8). Supreme Court selection. A high mark for Obama's selection of Sonia Sotomayer. As the first Hispanic member of the Court, another legacy moment was attained. An "A" for that. For his second selection of Elena Kagan, the jury is still out. Obama missed his chance to select a solidly liberal justice. He still has a majority in the Senate, so why didn't he go for it? That old mythical dilution quality of "consensus-building" and "go to the center" makes for more "C" words with average intentions. Why didn't he choose a liberal African-American man or woman to offset the conservative Clarence Thomas? Why didn't he choose a Protestant, so the Court wouldn't be, for the first time in its history, without a Protestant justice? No Protestant is counter to diversity. And, yes, religion does matter, because it represents thought and stance. With Kagan, that would mean the Court consists of six Catholics and three Jews. That's not representative of the nation.

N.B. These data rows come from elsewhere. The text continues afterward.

-- ==== Sys2Proof/Machine/MemAdd.lean ====
section
/-! DEFINITION. The memory-side adders (11 R375 to R379): ADD_KZ64, ADD_KF32, ADD_KI32, ADD_KI64, READ_CHECK with the residue shadow, and the
accesses of KZ64 regions by element. -/

namespace Sys2Proof.Machine

/-! ## Elements of a line -/

/-- Element i of `n` bytes of a line. -/
def lineElem (bs : List Byte) (n i : Nat) : Nat := field bs (n * i) n

/-- Replace the masked elements of `n` bytes of a line by `f old added`, OR-ing the flags. -/
def lineMap (bs ys : List Byte) (n mask : Nat) (f : Nat → Nat → Nat × Nat) : List Byte × Nat :=
  (List.range (64 / n)).foldr (fun i (r : List Byte × Nat) =>
    if mask.testBit i then
      let v := f (lineElem bs n i) (lineElem ys n i)
      (beBytes n v.1 ++ r.1, v.2 ||| r.2)
    else (beBytes n (lineElem bs n i) ++ r.1, r.2)) ([], 0)

/-- ADD_KZ64 of two words (R50, R51). -/
def addKz64Word (x y : Nat) : Nat × Nat := let r := kzAdd (kz64Of x) (kz64Of y); (kz64Word r, r.inv)

/-- ADD_KF32 of two words: the exact sum rounded once, to nearest, ties to even (R375). -/
def addKf32Word (x y : Nat) : Nat × Nat :=
  let a := decodeKf32 x
  let b := decodeKf32 y
  let c := addCls (numCls a.1) (numCls b.1)
  if c ≠ 0 then ((encodeKf32 (kzNum ⟨0, c⟩ 0)).1, a.2 ||| b.2 ||| Kz.inv ⟨0, c⟩)
  else
    let v := fun (n : Num) => match n.kind with | .fin => (if n.neg then -1 else 1) * ((n.m * 2 ^ (n.e0 + 149).toNat : Nat) : Int) | _ => 0
    let r := encodeKf32 (kzNum ⟨v a.1 + v b.1, 0⟩ (-149))
    (r.1, a.2 ||| b.2 ||| r.2)

/-- ADD_KI32 and ADD_KI64 of two words of w bits: saturated, with OVF (R375). -/
def addIntWord (w x y : Nat) : Nat × Nat := satInt w (signed w x + signed w y)

/-! ## The residue shadow (R377) -/

/-- Shadow word of the KZ64 elements of a line: the residues of its finite elements. -/
def shadowOf (bs : List Byte) : Nat :=
  (List.range 8).foldl (fun a i =>
    let k := kz64Of (lineElem bs 8 i)
    if k.cls = 0 then (a + res k.a) % 65535 else a) 0

def shadowAt (d : Dev) (x : Nat) : Nat := tget 0 d.mem.shadow x
def shadowPut (d : Dev) (x v : Nat) : Dev := { d with mem := { d.mem with shadow := tset 0 d.mem.shadow x v } }

/-- A line that fails its check: its shadow word differs or it is poisoned. -/
def lineBad (d : Dev) (x : Nat) : Bool := poisoned d x || decide (shadowOf (lineBytes d x) ≠ shadowAt d x)

/-- Add masked KZ64 words into line x; answers whether the check passed (R377, R378). `differ` is a disagreement of the two adders. A line of a
FENCED stack is lost (R385). -/
def addKz64Line (d : Dev) (x mask : Nat) (ys : List Byte) (differ : Bool) : (Bool × Nat) × Dev :=
  if stkFenced d (x / stackLines) then ((false, 0), stkFault d (x / stackLines) Fd.HBM_STK_FAULT_add_check) else
  let bad := lineBad d x || differ
  let r := lineMap (lineBytes d x) ys 8 mask addKz64Word
  let d := shadowPut (lineWrite d x (ones 64) r.1) x (shadowOf r.1)
  if bad then ((false, r.2), stkFault (setPoison d x true) (x / stackLines) Fd.HBM_STK_FAULT_add_check) else ((true, r.2), d)

/-! ## Requests (R375) -/

/-- The bucket whose METRO or ACCUM region holds line x, and whether it is an ACCUM region. -/
def lineBucket (d : Dev) (x : Nat) : Option (Nat × Bool) :=
  match ownerOf d (x / stackLines) (granOf x) with
  | none => none
  | some (i, _) => d.seq.buckets.findSome? (fun e => match e.2 with
    | some b => if b.mReg = i then some (e.1, false) else if bOp b = 5 ∧ bRegion b % 4096 = i then some (e.1, true) else none
    | none => none)

/-- A failed check or a lost line is cause METRO in a METRO region and aborts the accumulation in an ACCUM region (R379). -/
def lineFailed (d : Dev) (x : Nat) : Dev :=
  match lineBucket d x with
  | some (k, true) => abortHere d k 6 none
  | some (k, false) => detectCause d k 8 []
  | none => d

/-- ADD_KZ64: a request whose addition number exceeds 256 is not performed, and the sequencer erases the bucket (R52, R378). -/
def memAddKz64 (a : HLine) (mask : BitVec 8) (data : List Byte) (number : BitVec 10) (differ : Bool) (d : Dev) : Dev :=
  let x := lineId a
  if !running d then d
  else if number.toNat > 256 then
    let d := stkFault d (x / stackLines) Fd.HBM_STK_FAULT_add_limit
    match lineBucket d x with
    | some (k, _) => detectCause d k 8 []
    | none => d
  else
    let r := addKz64Line (if differ then queueTest d .adders (x / stackLines) false else d) x mask.toNat data differ
    answer (if r.1.1 then r.2 else lineFailed r.2 x) x [] (!r.1.1) r.1.2

/-- ADD_KF32, ADD_KI32 and ADD_KI64: adders that disagree are a failed check. -/
def memAddPlain (a : HLine) (n mask : Nat) (f : Nat → Nat → Nat × Nat) (data : List Byte) (differ : Bool) (d : Dev) : Dev :=
  let x := lineId a
  if !running d then d
  else if stkFenced d (x / stackLines) then answer (stkFault d (x / stackLines) Fd.HBM_STK_FAULT_add_check) x [] true 0
  else
    let d := if differ then queueTest d .adders (x / stackLines) false else d
    let bad := differ || poisoned d x
    let r := lineMap (lineBytes d x) data n mask f
    let d := lineWrite d x (ones 64) r.1
    let d := if bad then stkFault (setPoison d x true) (x / stackLines) Fd.HBM_STK_FAULT_add_check else d
    answer d x [] bad r.2

/-- READ_CHECK: as READ, with the shadow check. -/
def memReadCheck (a : HLine) (es : List SymErr) (d : Dev) : Dev :=
  let x := lineId a
  if !running d then d
  else
    let r := readLine d x es
    let d := r.2
    let bad := r.1.2 || decide (shadowOf r.1.1 ≠ shadowAt d x)
    let d := if bad then lineFailed (stkFault d (x / stackLines) Fd.HBM_STK_FAULT_add_check) x else d
    answer d x r.1.1 bad 0

/-! ## KZ64 regions by element -/

/-- Add KZ64 elements from byte offset o of a region, line by line; answers whether every check passed, with the flags. -/
def regionAddKz (d : Dev) (r : Region) (o : Nat) (ks : List Kz) : (Bool × Nat) × Dev :=
  (List.range (ceilDiv ks.length 8 + 1)).foldl (fun (s : (Bool × Nat) × Dev) j =>
    let b := o / 64 * 64 + 64 * j
    let mask := (List.range 8).foldl (fun m i => if o ≤ b + 8 * i ∧ b + 8 * i < o + 8 * ks.length then m + 2 ^ i else m) 0
    if mask = 0 then s
    else
      let ys := (List.range 8).flatMap (fun i => beBytes 8 (kz64Word (ks.getD ((b + 8 * i - o) / 8) Kz.zero)))
      let x := addKz64Line s.2 (regionLine r b) mask ys false
      ((s.1.1 && x.1.1, s.1.2 ||| x.1.2), x.2)) ((true, 0), d)

/-- KZ64 elements of a region under READ_CHECK: none where a line fails its check. -/
def regionKz (d : Dev) (r : Region) (o n : Nat) : Option (List Kz) :=
  if (List.range (ceilDiv (o % 64 + 8 * n) 64)).any (fun j => lineBad d (regionLine r (o / 64 * 64 + 64 * j))) then none
  else
    let bs := regionRead d r o (8 * n)
    some ((List.range n).map (fun i => kz64Of (field bs (8 * i) 8)))

/-- Raise add_check of the stacks whose lines of a region fail (R377). -/
def regionFault (d : Dev) (r : Region) (o n : Nat) : Dev :=
  (List.range (ceilDiv (o % 64 + 8 * n) 64)).foldl (fun d j =>
    let x := regionLine r (o / 64 * 64 + 64 * j)
    if lineBad d x then stkFault d (x / stackLines) Fd.HBM_STK_FAULT_add_check else d) d

/-- Initialise a run of elements of a region to +0 (R152, R180). -/
def regionZero (d : Dev) (r : Region) (o n : Nat) : Dev :=
  let d := regionWrite d r o (List.replicate n 0)
  (List.range (ceilDiv (o % 64 + n) 64)).foldl (fun d j =>
    let x := regionLine r (o / 64 * 64 + 64 * j)
    shadowPut d x (shadowOf (lineBytes d x))) d

/-- REGION_ADD (R372, R375, R504): element-wise adds into a region; a poisoned line stays poisoned. -/
def regionAddCmd (d : Dev) (h : CmdHdr) (p : List Byte) : Ans :=
  let op := byteAt p 12
  let len := field p 16 4
  let n := if op = 6 then 8 else 4
  let o := field p 4 8
  if p.length < 20 then .bad p.length
  else checks [(4, decide (o % n = 0)), (12, decide (4 ≤ op ∧ op ≤ 6)), (13, decide (field p 13 3 = 0)),
      (16, decide (len ≤ 2048 ∧ p.length = 20 + len ∧ len % n = 0))]
    (withRegion d 0 p h.world (fun _ r =>
      if o + len > regionBytes r then .err St.regionBounds
      else
        let f := if op = 4 then addKf32Word else addIntWord (8 * n)
        let old := regionRead d r o len
        let out := (List.range (len / n)).foldr (fun i (s : List Byte × Nat) =>
          let v := f (field old (n * i) n) (field (p.drop 20) (n * i) n)
          (beBytes n v.1 ++ s.1, v.2 ||| s.2)) ([], 0)
        let marks := ((List.range (len / 64 + 2)).map (fun i => regionLine r (o + 64 * i))).filter (fun x => tget false d.mem.poison x)
        .done (marks.foldl (fun d x => setPoison d x true) (regionWrite d r o out.1)) (beBytes 2 out.2)))

end Sys2Proof.Machine
end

9). Off-Shore Oil-Drilling. Oh, wow! Here's where Obama could have stayed with his environmentalist base on higher ground and oil-free water, but chose again to retreat to the center. The oil leak by British Petroleum in the Gulf of Mexico is gushing disastrously at, so far, 3.5 million gallons of oil and no end in sight. Hey, I am not a rocket scientist, but I kind of think that if there's no solution for plugging up an oil leak in the middle of an ocean, then it's probably not a good idea to drill there in the first place. The Obama administration says it is considering a reversal in its support of off-shore oil-drilling. Really? So, pelicans might mean more than campaign donations, after all. And when will the administration decide? A "C" for can't stop loving oil. (An "F" for my lack of faith now that the administration will do the right thing on this issue.)

10). Wind energy development. The Obama administration does seem progressive on advancing alternative energy development. A "B" there, maybe a "C," because Obama also endorsed nuclear energy, which could be worse than oil-leaky catastrophic.

11). Obama probably had no choice when it came to bailing-out Wall Street after the greedy non-regulation of the Clinton and Bush years. The question is: Are the banking regulations back in place to prevent the problem from happening again? An "I" for incomplete on this grade.

12). Jobs. Probably the most important of the long-term issues on this list. The stimulus money has helped, but Obama has been too timid in job-creation ideas. FDR had a legacy of lifting people out of unemployment and economic despair. I don't think Obama has that legacy yet. Guess that means a "C" for average again.

So, what's the grade for President Obama, a year and a half into his presidency? My averaging may be off, but "C" seems like it makes sense to date. Definitely, the shine of the prospects of finally getting a liberal president who knows how to achieve progressive goals has faded.

How does Obama improve his grade? Well, he needs to stay with the views of the people (the progressives) who took him to the White House in the first place. The center is not a wise suppport mechanism for enthusiasm at the voting booth.

Monday, May 10, 2010

Leave American rights alone...

Oh, good grief! Politicians should leave the Miranda ruling and its legal requirements alone.

I heard Wolf Blitzer on CNN saying that Miranda occurred before the threat of terrorism. I guess he meant the terrorism from the Middle East of recent decades.

But there's always been some form of terroristic activity going on in America. One of the oldest terrorist groups is the Ku Klux Klan. When did presidents and politicians ever talk about taking away citizenship of the KKK members, let alone reducing their legal rights as defendants? I don't remember hearing that. And how about all the other hate groups in the nation? I don't like them at all, but prosecution of their crimes certainly can be successful without eliminating legal rights.

Once again, the nation is forced into a frenzy of fear by a bunch of goofy politicians. Leave American rights alone! We can still keep the high ground and defeat terrorists and criminals if we have good quality law enforcement.

Here are two concrete ways to reduce the threat of terrorism: 1). Solve the dispute between Israel and Palestine. 2). Stop wasting time, money, and lives on wars.